[[ Source data, beginning ]]
-- ==== Sys2Proof/Machine/Finalize.lean ====
section
/-! DEFINITION. The finalizer family: FINALIZE and the padding steps PAD1 and PAD2 (spec/42_finalize.md R160 to
R167). -/

namespace Sys2Proof.Machine

/-- FINALIZE (R162): the digest is the chaining state after the trailing blocks, legal in `Empty` and in
`Absorbing`, refused in `Finalized` (R164). -/
def execFinalize (s : State) : Host.Outcome State Fault Refusal :=
  s.unlessFaulted
    (if s.phase = .finalized then .next (s.raise .errState)
     else .next (s.close.respond .ok (chainBytes s.close.h)))

/-- PAD1, selected when `BUFLEN <= 55` (R83, R161). -/
def execPad1 (s : State) : Host.Outcome State Fault Refusal :=
  if s.buf.length ≤ 55 then .next (s.withScratch (s.scratch.pad1 s.buf s.len))
  else .fault .paddingNotSelected

/-- PAD2, selected when `BUFLEN >= 56` (R83, R161). -/
def execPad2 (s : State) : Host.Outcome State Fault Refusal :=
  if 56 ≤ s.buf.length then .next (s.withScratch (s.scratch.pad2 s.buf s.len))
  else .fault .paddingNotSelected

end Sys2Proof.Machine
end

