def tableV3 : List Chain :=
  [⟨0xD756C147#32, 0x3F52DE5A#32, 0x4275E17F#32, 0x3498BFD4#32, 0xF211824F#32⟩,
    ⟨0x548C9CB2#32, 0xD756C147#32, 0x8FD4B796#32, 0x4275E17F#32, 0x3498BFD4#32⟩,
    ⟨0xB66C020B#32, 0x548C9CB2#32, 0xF5D5B051#32, 0x8FD4B796#32, 0x4275E17F#32⟩,
    ⟨0x6B61C9E1#32, 0xB66C020B#32, 0x9523272C#32, 0xF5D5B051#32, 0x8FD4B796#32⟩,
    ⟨0x19DFA7AC#32, 0x6B61C9E1#32, 0xED9B0082#32, 0x9523272C#32, 0xF5D5B051#32⟩,
    ⟨0x101655F9#32, 0x19DFA7AC#32, 0x5AD87278#32, 0xED9B0082#32, 0x9523272C#32⟩,
    ⟨0x0C3DF2B4#32, 0x101655F9#32, 0x0677E9EB#32, 0x5AD87278#32, 0xED9B0082#32⟩,
    ⟨0x78DD4D2B#32, 0x0C3DF2B4#32, 0x4405957E#32, 0x0677E9EB#32, 0x5AD87278#32⟩,
    ⟨0x497093C0#32, 0x78DD4D2B#32, 0x030F7CAD#32, 0x4405957E#32, 0x0677E9EB#32⟩,
    ⟨0x3F2588C2#32, 0x497093C0#32, 0xDE37534A#32, 0x030F7CAD#32, 0x4405957E#32⟩,
    ⟨0xC199F8C7#32, 0x3F2588C2#32, 0x125C24F0#32, 0xDE37534A#32, 0x030F7CAD#32⟩,
    ⟨0x39859DE7#32, 0xC199F8C7#32, 0x8FC96230#32, 0x125C24F0#32, 0xDE37534A#32⟩,
    ⟨0xEDB42DE4#32, 0x39859DE7#32, 0xF0667E31#32, 0x8FC96230#32, 0x125C24F0#32⟩,
    ⟨0x11793F6F#32, 0xEDB42DE4#32, 0xCE616779#32, 0xF0667E31#32, 0x8FC96230#32⟩,
    ⟨0x5EE76897#32, 0x11793F6F#32, 0x3B6D0B79#32, 0xCE616779#32, 0xF0667E31#32⟩,
    ⟨0x63F7DAB7#32, 0x5EE76897#32, 0xC45E4FDB#32, 0x3B6D0B79#32, 0xCE616779#32⟩,
    ⟨0xA079B7D9#32, 0x63F7DAB7#32, 0xD7B9DA25#32, 0xC45E4FDB#32, 0x3B6D0B79#32⟩,
    ⟨0x860D21CC#32, 0xA079B7D9#32, 0xD8FDF6AD#32, 0xD7B9DA25#32, 0xC45E4FDB#32⟩,
    ⟨0x5738D5E1#32, 0x860D21CC#32, 0x681E6DF6#32, 0xD8FDF6AD#32, 0xD7B9DA25#32⟩,
    ⟨0x42541B35#32, 0x5738D5E1#32, 0x21834873#32, 0x681E6DF6#32, 0xD8FDF6AD#32⟩]

/-- `W[t]`, as the spec prints it. -/
def tableW (t : Nat) : Word := (tableW0 ++ tableW1 ++ tableW2 ++ tableW3).getD t 0#32

/-- `a` to `e` before round `t`, as the spec prints them. -/
def tableV (t : Nat) : Chain := (iv :: (tableV0 ++ tableV1 ++ tableV2 ++ tableV3)).getD t Chain.zero

theorem table_loads : ∀ t, t < 16 → tableW t = be32At blockAbc (4 * t) := by decide +kernel

theorem table_expands : ∀ t, t < 80 → 16 ≤ t →
    tableW t = (tableW (t - 16) ^^^ tableW (t - 14) ^^^ tableW (t - 8) ^^^ tableW (t - 3)).rotateLeft 1 := by
  decide +kernel

theorem table_rounds : ∀ t, t < 80 → tableV (t + 1) =
    ⟨(tableV t).a.rotateLeft 5 + roundF t (tableV t) + (tableV t).e + roundK t + tableW t,
      (tableV t).a, (tableV t).b.rotateLeft 30, (tableV t).c, (tableV t).d⟩ := by
  decide +kernel

/-- The schedule the model makes is the printed one. -/
theorem test_schedule :
    ((List.range 80).foldl Scratch.scheduleStep (Scratch.start iv blockAbc)).w.toList =
      tableW0 ++ tableW1 ++ tableW2 ++ tableW3 := by
  decide +kernel

/-- A working storage in which the printed values stand before round `t`. -/
def beforeRound (t : Nat) : State :=
  { State.reset with scratch := { Scratch.idle with w := Vector.ofFn fun i : Fin 80 => tableW i, vars := tableV t } }
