-- ==== Sys2Proof/Config.lean ====
section
/-! DEFINITION. The free values: what the spec leaves open and the model does not choose. Each is opaque, so that
no proof can see its value; `n` is the counter `State.free`, which the step advances. -/

namespace Sys2Proof

/-- Which of several expiries that fall due at one tick, or of several interlock entries that age out at one
comparison, is taken next: the order is the world's (R40, R77, R79, R155). Log 3, log 31. -/
opaque Config.pick : Nat → Nat

/-- Whether view B takes a map activation before view A, where both make requests at it (R38, R126). Log 22. -/
opaque Config.viewBFirst : Nat → Bool

/-- The failure number of E20, less 1, where no line of R168's table fits: between the two sector writes of a
commit, or after a write's check word. Log 23. -/
opaque Config.commitFailure : Nat → Fin 5

/-- The sector of E20 in the same case: 0 absent, 1 the map sector, 2 the label sector (R168). Log 23. -/
opaque Config.commitSector : Nat → Fin 3

/-- The cylinder recorded with a last outcome of DRIVE FAULT, 408 standing for none (05 5.1, R96). Log 24. -/
opaque Config.driveFaultCylinder : Nat → Fin 409

/-- The header words a gate had carried when the part's own clock cut it (R13, R143). Log 4. -/
opaque Config.carriedHeader : Nat → List Word

/-- Whether the data sync mark had passed in that gate. Log 4. -/
opaque Config.carriedStarted : Nat → Bool

/-- The data words that gate had carried. Log 4. -/
opaque Config.carriedData : Nat → List Word

/-- Whether the check word's time had ended in that gate. Log 4. -/
opaque Config.carriedCheck : Nat → Bool

/-- Bit 14 of word 0 of a page 8 record whose address is a cylinder without a volume (R102, R156, R173). Log 25. -/
opaque Config.cylinderOnlyBit : Bool

/-- Bit 15, the volume, of word 1 of that record. Log 25. -/
opaque Config.cylinderOnlyVolume : Bool

/-- The cause, as its code in R174, of a write that a restart cuts before its check word (R14, R103). Log 19. -/
opaque Config.restartTear : Nat → Fin 5

end Sys2Proof
end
[[ Source data, end ]]
How to complete this task:
"spec" is the word to look for; copy every line of the data that has it.

Response to this exercise:
/-! DEFINITION. The finalizer family: FINALIZE and the padding steps PAD1 and PAD2 (spec/42_finalize.md R160 to
/-- `W[t]`, as the spec prints it. -/
/-- `a` to `e` before round `t`, as the spec prints them. -/
/-! DEFINITION. The free values: what the spec leaves open and the model does not choose. Each is opaque, so that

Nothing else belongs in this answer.